At least three types of people emerge from these kinds of schools. A number of “successful students” grow into professional bullies in dominant professions: politicians, doctors, teachers, civil servants, journalists. A majority of “less successful” students learn to accept this mentality. They become indulgent, dependent people who need someone else to tell them what to think and do at work. At home, they copy the bullies’ intimidating behavior, “for example, in their role as parents.” A third group grows into notorious bullies who repeatedly get into trouble because of this behavior. According to Alice Miller, every bully was once a victim themselves. That is precisely how this “plague” spreads.
I hereby open the discussion about ways to replace the unhealthy, outdated system of mass education with an alternative system of individual learning, in which the democratic values of choice and diversity are respected. This should take into account the results of recent research, such as the existence of multiple types of intelligence, multiple forms of learning, accelerated learning processes, insights into brain function, and the experiences of families where children are homeschooled.
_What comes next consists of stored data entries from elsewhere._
-- ==== Sys2Proof/Laws/KeepsCmds.lean ====
section
/-!
SUPPORT. The relation `Keeps` for the operations of Machine/Cmds.lean, Machine/Cal.lean, Machine/Fw.lean.
-/

namespace Sys2Proof.Machine

theorem execDevPing_keeps {ρ : State} {m : Fin 8} {s : State} (hk : Keeps ρ s) : KeepsR ρ (execDevPing m s) := by
  unfold execDevPing
  repeat' first
    | with_reducible assumption
    | with_reducible refine KeepsR.next ?_
    | fail_if_no_progress with_reducible refine Keeps.mkK ?_
    | with_reducible refine State.setOutcome_keeps ?_
    | with_reducible refine State.withCmd_keeps ?_ (fun _ _ _ => ?_)

theorem execDevInfo_keeps {ρ : State} {m : Fin 8} {s : State} (hk : Keeps ρ s) : KeepsR ρ (execDevInfo m s) := by
  unfold execDevInfo
  repeat' first
    | with_reducible assumption
    | with_reducible refine KeepsR.next ?_
    | fail_if_no_progress with_reducible refine Keeps.mkK ?_
    | with_reducible refine State.setOutcome_keeps ?_
    | with_reducible refine State.withCmd_keeps ?_ (fun _ _ _ => ?_)

theorem execDevReset_keeps {ρ : State} {m : Fin 8} {s : State} (hk : Keeps ρ s) : KeepsR ρ (execDevReset m s) := by
  unfold execDevReset
  repeat' first
    | with_reducible assumption
    | with_reducible refine KeepsR.next ?_
    | fail_if_no_progress with_reducible refine Keeps.mkK ?_
    | with_reducible refine State.outcome0_keeps ?_
    | with_reducible refine State.withCmd_keeps ?_ (fun _ _ _ => ?_)
    | with_reducible refine State.clearAttempts_keeps ?_
    | with_reducible refine Keeps.doAll ?_ (fun _ _ _ => ?_)
    | with_reducible refine Keeps.doIf ?_ (fun _ _ => ?_)
    | with_reducible refine Keeps.foldl ?_ (fun _ _ _ => ?_)
    | with_reducible refine Keeps.foldlFst ?_ (fun _ _ _ => ?_)
    | with_reducible refine Keeps.foldlSnd ?_ (fun _ _ _ => ?_)
    | with_reducible refine KeepsR.host ?_ (fun _ _ => ?_)
    | (lift_lets; intro x; refine Keeps.cut (r := ρ) (x := x) ?_ (fun hx => ?_); (on_goal 1 => dsimp only [x]); (on_goal 2 => clear_value x))
    | with_reducible refine Keeps.ofSnd (by assumption) ?_
    | with_reducible refine Keeps.ofFst (by assumption) ?_
    | split

theorem execDevFence_keeps {ρ : State} {m : Fin 8} {s : State} (hk : Keeps ρ s) : KeepsR ρ (execDevFence m s) := by
  unfold execDevFence
  repeat' first
    | with_reducible assumption
    | with_reducible refine KeepsR.next ?_
    | fail_if_no_progress with_reducible refine Keeps.mkK ?_
    | with_reducible refine State.withCmd_keeps ?_ (fun _ _ _ => ?_)
    | with_reducible refine State.buildSheaf_keeps ?_

theorem execDevStateWrite_keeps {ρ : State} {m : Fin 8} {s : State} (hk : Keeps ρ s) : KeepsR ρ (execDevStateWrite m s) := by
  unfold execDevStateWrite
  repeat' first
    | with_reducible assumption
    | with_reducible refine KeepsR.next ?_
    | fail_if_no_progress with_reducible refine Keeps.mkK ?_
    | with_reducible refine State.withCmd_keeps ?_ (fun _ _ _ => ?_)
    | with_reducible refine State.buildSheaf_keeps ?_

theorem execHeadCmd_keeps {ρ : State} {m : Fin 8} {s : State} (hk : Keeps ρ s) : KeepsR ρ (execHeadCmd m s) := by
  unfold execHeadCmd
  repeat' first
    | with_reducible assumption
    | with_reducible refine KeepsR.next ?_
    | fail_if_no_progress with_reducible refine Keeps.mkK ?_
    | with_reducible refine State.outcome0_keeps ?_
    | with_reducible refine State.withCmd_keeps ?_ (fun _ _ _ => ?_)
    | with_reducible refine State.beginHead_keeps ?_
    | with_reducible refine State.sendHeadCmd_keeps ?_
    | with_reducible refine Keeps.doAll ?_ (fun _ _ _ => ?_)
    | with_reducible refine Keeps.doIf ?_ (fun _ _ => ?_)
    | with_reducible refine Keeps.foldl ?_ (fun _ _ _ => ?_)
    | with_reducible refine Keeps.foldlFst ?_ (fun _ _ _ => ?_)
    | with_reducible refine Keeps.foldlSnd ?_ (fun _ _ _ => ?_)
    | with_reducible refine KeepsR.host ?_ (fun _ _ => ?_)
    | (lift_lets; intro x; clear_value x)
    | with_reducible refine Keeps.ofSnd (by assumption) ?_
    | with_reducible refine Keeps.ofFst (by assumption) ?_
    | split
    | dsimp only

theorem execMonDcs_keeps {ρ : State} {m : Fin 8} {s : State} (hk : Keeps ρ s) : KeepsR ρ (execMonDcs m s) := by
  unfold execMonDcs
  repeat' first
    | with_reducible assumption
    | with_reducible refine KeepsR.next ?_
    | fail_if_no_progress with_reducible refine Keeps.mkK ?_
    | with_reducible refine State.emit_keeps ?_
    | with_reducible refine State.setOutcome_keeps ?_
    | with_reducible refine State.outcome0_keeps ?_
    | with_reducible refine State.withCmd_keeps ?_ (fun _ _ _ => ?_)
    | with_reducible refine State.beginHead_keeps ?_
    | with_reducible refine Keeps.doAll ?_ (fun _ _ _ => ?_)
    | with_reducible refine Keeps.doIf ?_ (fun _ _ => ?_)
    | with_reducible refine Keeps.foldl ?_ (fun _ _ _ => ?_)
    | with_reducible refine Keeps.foldlFst ?_ (fun _ _ _ => ?_)
    | with_reducible refine Keeps.foldlSnd ?_ (fun _ _ _ => ?_)
    | with_reducible refine KeepsR.host ?_ (fun _ _ => ?_)
    | (lift_lets; intro x; clear_value x)
    | with_reducible refine Keeps.ofSnd (by assumption) ?_
    | with_reducible refine Keeps.ofFst (by assumption) ?_
    | split

theorem execDcsReadResponse_keeps {ρ : State} {dataType : Byte} {payload : List Byte} {s : State} (hk : Keeps ρ s) : KeepsR ρ (execDcsReadResponse dataType payload s) := by
  unfold execDcsReadResponse
  repeat' first
    | with_reducible assumption
    | with_reducible refine KeepsR.next ?_
    | fail_if_no_progress with_reducible refine Keeps.mkK ?_
    | with_reducible refine State.setOutcome_keeps ?_
    | with_reducible refine Keeps.doAll ?_ (fun _ _ _ => ?_)
    | with_reducible refine Keeps.doIf ?_ (fun _ _ => ?_)
    | with_reducible refine Keeps.foldl ?_ (fun _ _ _ => ?_)
    | with_reducible refine Keeps.foldlFst ?_ (fun _ _ _ => ?_)
    | with_reducible refine Keeps.foldlSnd ?_ (fun _ _ _ => ?_)
    | with_reducible refine KeepsR.host ?_ (fun _ _ => ?_)
    | (lift_lets; intro x; clear_value x)
    | with_reducible refine Keeps.ofSnd (by assumption) ?_
    | with_reducible refine Keeps.ofFst (by assumption) ?_
    | split

theorem execDcsResponseTimeout_keeps {ρ : State} {s : State} (hk : Keeps ρ s) : KeepsR ρ (execDcsResponseTimeout s) := by
  unfold execDcsResponseTimeout
  repeat' first
    | with_reducible assumption
    | with_reducible refine KeepsR.next ?_
    | fail_if_no_progress with_reducible refine Keeps.mkK ?_
    | with_reducible refine State.outcome0_keeps ?_
    | with_reducible refine Keeps.doAll ?_ (fun _ _ _ => ?_)
    | with_reducible refine Keeps.doIf ?_ (fun _ _ => ?_)
    | with_reducible refine Keeps.foldl ?_ (fun _ _ _ => ?_)
    | with_reducible refine Keeps.foldlFst ?_ (fun _ _ _ => ?_)
    | with_reducible refine Keeps.foldlSnd ?_ (fun _ _ _ => ?_)
    | with_reducible refine KeepsR.host ?_ (fun _ _ => ?_)
    | (lift_lets; intro x; clear_value x)
    | with_reducible refine Keeps.ofSnd (by assumption) ?_
    | with_reducible refine Keeps.ofFst (by assumption) ?_
    | split

theorem execLightFade_keeps {ρ : State} {m : Fin 8} {s : State} (hk : Keeps ρ s) : KeepsR ρ (execLightFade m s) := by
  unfold execLightFade
  repeat' first
    | with_reducible assumption
    | with_reducible refine KeepsR.next ?_
    | fail_if_no_progress with_reducible refine Keeps.mkK ?_
    | with_reducible refine State.outcome0_keeps ?_
    | with_reducible refine State.withCmd_keeps ?_ (fun _ _ _ => ?_)
    | with_reducible refine State.buildSheaf_keeps ?_
    | with_reducible refine Keeps.doAll ?_ (fun _ _ _ => ?_)
    | with_reducible refine Keeps.doIf ?_ (fun _ _ => ?_)
    | with_reducible refine Keeps.foldl ?_ (fun _ _ _ => ?_)
    | with_reducible refine Keeps.foldlFst ?_ (fun _ _ _ => ?_)
    | with_reducible refine Keeps.foldlSnd ?_ (fun _ _ _ => ?_)
    | with_reducible refine KeepsR.host ?_ (fun _ _ => ?_)
    | (lift_lets; intro x; clear_value x)
    | with_reducible refine Keeps.ofSnd (by assumption) ?_
    | with_reducible refine Keeps.ofFst (by assumption) ?_
    | split

theorem State.beginWith_keeps {ρ : State} {s : State} {m : Nat} {args : List Word} (hk : Keeps ρ s) : Keeps ρ (State.beginWith s m args) := by
  unfold State.beginWith
  repeat' first
    | with_reducible assumption
    | with_reducible refine KeepsR.next ?_
    | fail_if_no_progress with_reducible refine Keeps.mkK ?_
    | with_reducible refine State.modHead_keeps ?_

theorem execLightClearFault_keeps {ρ : State} {m : Fin 8} {s : State} (hk : Keeps ρ s) : KeepsR ρ (execLightClearFault m s) := by
  unfold execLightClearFault
  repeat' first
    | with_reducible assumption
    | with_reducible refine KeepsR.next ?_
    | fail_if_no_progress with_reducible refine Keeps.mkK ?_
    | with_reducible refine State.setOutcome_keeps ?_
    | with_reducible refine State.withCmd_keeps ?_ (fun _ _ _ => ?_)
    | with_reducible refine State.strClear_keeps ?_
    | with_reducible refine State.beginWith_keeps ?_
    | with_reducible refine Keeps.doAll ?_ (fun _ _ _ => ?_)
    | with_reducible refine Keeps.doIf ?_ (fun _ _ => ?_)
    | with_reducible refine Keeps.foldl ?_ (fun _ _ _ => ?_)
    | with_reducible refine Keeps.foldlFst ?_ (fun _ _ _ => ?_)
    | with_reducible refine Keeps.foldlSnd ?_ (fun _ _ _ => ?_)
    | with_reducible refine KeepsR.host ?_ (fun _ _ => ?_)
    | (lift_lets; intro x; clear_value x)
    | with_reducible refine Keeps.ofSnd (by assumption) ?_
    | with_reducible refine Keeps.ofFst (by assumption) ?_
    | split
The next Minister of Education should begin by making the following two decisions:
Close the Ministry of Education and abolish the entire education program and its associated supervisory bodies. This means that employment will once again fall under the Ministry of Economic Affairs, where it belongs. It has distorted the way we think about education for long enough.
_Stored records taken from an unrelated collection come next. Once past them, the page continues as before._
/-- Settles O20: a submission by the conditions of R65 in their order, a read by what the FIFO holds and what waits behind it. -/
theorem flipQueuesTakeAndRetire : Obligations.FlipQueuesTakeAndRetire := by
  refine ⟨fun s i q v hup => ⟨?accepted, ?refused⟩, fun s i q r n f u hup => ⟨?empty, fun hf hr => ⟨?last, ?admits⟩⟩⟩
  case accepted =>
    intro hv hfed huse hlen
    have hcode : s.fqCode q (getBits v 0 3) = S_OK := by
      rw [State.fqCode_registered hv hfed, huse, if_neg Bool.false_ne_true, if_neg (by omega)]
    rw [exec_fqSubmit_up hup, State.fqSubmit_accepts hcode]
  case refused =>
    intro code h
    obtain ⟨hcode, hrefused⟩ : s.fqCode q (getBits v 0 3) = code ∧ code ≠ S_OK := by
      obtain ⟨hstate, rfl⟩ | ⟨hv, hfed, huse, rfl⟩ | ⟨hv, hfed, huse, hlen, rfl⟩ := h
      · exact ⟨State.fqCode_state hstate, by decide⟩
      · exact ⟨by rw [State.fqCode_registered hv hfed, if_pos huse], by decide⟩
      · exact ⟨by rw [State.fqCode_registered hv hfed, huse, if_neg Bool.false_ne_true, if_pos hlen], by decide⟩
    have ht := State.fqSubmit_refuses hcode hrefused
    exact ⟨_, exec_fqSubmit_up hup, ht.queue, ht.raised, ht.events, ht.rest⟩
  case empty =>
    intro hf
    have hzero : wordBytes 0 = [0, 0, 0, 0] := by decide
    rw [exec_fqRetiredPop_up hup (State.fqPop_empty hf), hzero]
  case last =>
    exact fun hn => exec_fqRetiredPop_up hup (State.fqPop_last hf hr hn)
  case admits =>
    intro hn hl
    have ht : FlipRaised BUFFER_RETIRED q n.slot q { s.fqueue q with fifo := f ++ [n], retiring := u } s _ :=
      .setFqueue_raise2 (by decide)
    exact ⟨_, exec_fqRetiredPop_up hup (State.fqPop_admits hf hr hn hl), ht.queue, rfl, ht.raised, ht.events, ht.respond_rest⟩
end

section
/-!
PROOFS. Mailboxes (R301 to R305): what the start of waiting heads does to a mailbox, a command that becomes head, the end of a
head's work and the words it writes, and the two writes of MB_CTRL.
-/

namespace Sys2Proof.Machine

variable {s t : State} {b : Mailbox} {c d : MbCmd} {l : List MbCmd} {g : MbCmd → MbCmd} {e : Nat × MbCmd} {p : State × List Nat}
  {i a w k m n code : Nat} {v : Word} {results : List Word} {reply : Tab Word} {spi : Bool}

/-! ## One mailbox and its head -/

/-- A change of the head is a change of the first command, where there is one. -/
theorem State.modHead_eq : s.modHead m g = s.setMbox m { s.mbox m with cmds := (s.mbox m).cmds.modifyHead g } := by
  unfold State.modHead State.modMbox
  dsimp only
  split
  next h => rw [h, List.modifyHead_cons]
  next h => rw [h, List.modifyHead_nil, ← h]

theorem State.mbox_modHead_same : (s.modHead m g).mbox m = { s.mbox m with cmds := (s.mbox m).cmds.modifyHead g } := by
  rw [State.modHead_eq, State.mbox_setMbox_same]

theorem State.mbox_modHead_other (h : n ≠ m) : (s.modHead m g).mbox n = s.mbox n := State.mbox_modMbox_other h

theorem State.cmdHead_cons (h : (s.mbox m).cmds = c :: l) : s.cmdHead m = some c := by
  rw [State.cmdHead, h]; rfl

theorem State.cmdHead_nil (h : (s.mbox m).cmds = []) : s.cmdHead m = none := by
  rw [State.cmdHead, h]; rfl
Relocate all schools and their staff to public libraries, which will further develop their existing, attractive reading and information services into a comprehensive range of education and courses in local centers for individual learning. We will move from compulsory mass education to an open school for all ages in local knowledge centers (libraries), where people can develop as employees, citizens, parents, and individuals. Ultimately, the library’s approach is already a good, client-focused one. At least two types of teachers will be needed: the “thinker” who presents the topics and the personal coach along the way.
This transition from mass education to individual learning will naturally require further research and support. I propose hiring people from independent learning institutes, such as the Open University, for this purpose, as they are already implementing the most innovative and successful forms of learning of the past twenty-five years. In the meantime, all we can do is treat children as human beings, even if the school system fails them.